-- ==== Sys2Proof/Laws/State.lean ====
section
/-! SUPPORT. Sys2Proof/Laws/State.lean: one lemma per field per primitive update of the state, true by rfl, so that no proof
unfolds a record update. Written by a table: the fields an update changes first, then the ones it leaves. -/

namespace Sys2Proof.Machine

/-- A delay changes nothing (R12). -/
@[simp] theorem delay_eq (t : Nat) (s : State) : delay t s = s := rfl

/-- Noting a condition changes nothing (R13). -/
@[simp] theorem note_eq (c : Condition) (s : State) : note c s = s := rfl

/-! ### emit -/

@[simp] theorem emit_trace (e : Event) (s : State) : (emit e s).trace = s.trace ++ [e] := rfl
@[simp] theorem emit_family (e : Event) (s : State) : (emit e s).family = s.family := rfl
@[simp] theorem emit_familySet (e : Event) (s : State) : (emit e s).familySet = s.familySet := rfl
@[simp] theorem emit_displayPresent (e : Event) (s : State) : (emit e s).displayPresent = s.displayPresent := rfl
@[simp] theorem emit_probed (e : Event) (s : State) : (emit e s).probed = s.probed := rfl
@[simp] theorem emit_dispAddr (e : Event) (s : State) : (emit e s).dispAddr = s.dispAddr := rfl
@[simp] theorem emit_prevBtn (e : Event) (s : State) : (emit e s).prevBtn = s.prevBtn := rfl
@[simp] theorem emit_in1 (e : Event) (s : State) : (emit e s).in1 = s.in1 := rfl
@[simp] theorem emit_in2 (e : Event) (s : State) : (emit e s).in2 = s.in2 := rfl
@[simp] theorem emit_in3 (e : Event) (s : State) : (emit e s).in3 = s.in3 := rfl
@[simp] theorem emit_in4 (e : Event) (s : State) : (emit e s).in4 = s.in4 := rfl
@[simp] theorem emit_rowsSet (e : Event) (s : State) : (emit e s).rowsSet = s.rowsSet := rfl
@[simp] theorem emit_y (e : Event) (s : State) : (emit e s).y = s.y := rfl
@[simp] theorem emit_yb (e : Event) (s : State) : (emit e s).yb = s.yb := rfl
@[simp] theorem emit_fb (e : Event) (s : State) : (emit e s).fb = s.fb := rfl
@[simp] theorem emit_fbCleared (e : Event) (s : State) : (emit e s).fbCleared = s.fbCleared := rfl
@[simp] theorem emit_pinMode (e : Event) (s : State) : (emit e s).pinMode = s.pinMode := rfl
@[simp] theorem emit_latchClk (e : Event) (s : State) : (emit e s).latchClk = s.latchClk := rfl
@[simp] theorem emit_latchDat (e : Event) (s : State) : (emit e s).latchDat = s.latchDat := rfl
@[simp] theorem emit_outPin (e : Event) (s : State) : (emit e s).outPin = s.outPin := rfl
@[simp] theorem emit_nv (e : Event) (s : State) : (emit e s).nv = s.nv := rfl
@[simp] theorem emit_res (e : Event) (s : State) : (emit e s).res = s.res := rfl
@[simp] theorem emit_owner (e : Event) (s : State) : (emit e s).owner = s.owner := rfl
@[simp] theorem emit_commands (e : Event) (s : State) : (emit e s).commands = s.commands := rfl
@[simp] theorem emit_pinAnswers (e : Event) (s : State) : (emit e s).pinAnswers = s.pinAnswers := rfl
@[simp] theorem emit_pinReads (e : Event) (s : State) : (emit e s).pinReads = s.pinReads := rfl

##########

- _Work order_
Reproduce every line of the listing above in which the string "lean" appears.

- _Response to the exercise_
-- ==== Sys2Proof/Laws/State.lean ====
/-! SUPPORT. Sys2Proof/Laws/State.lean: one lemma per field per primitive update of the state, true by rfl, so that no proof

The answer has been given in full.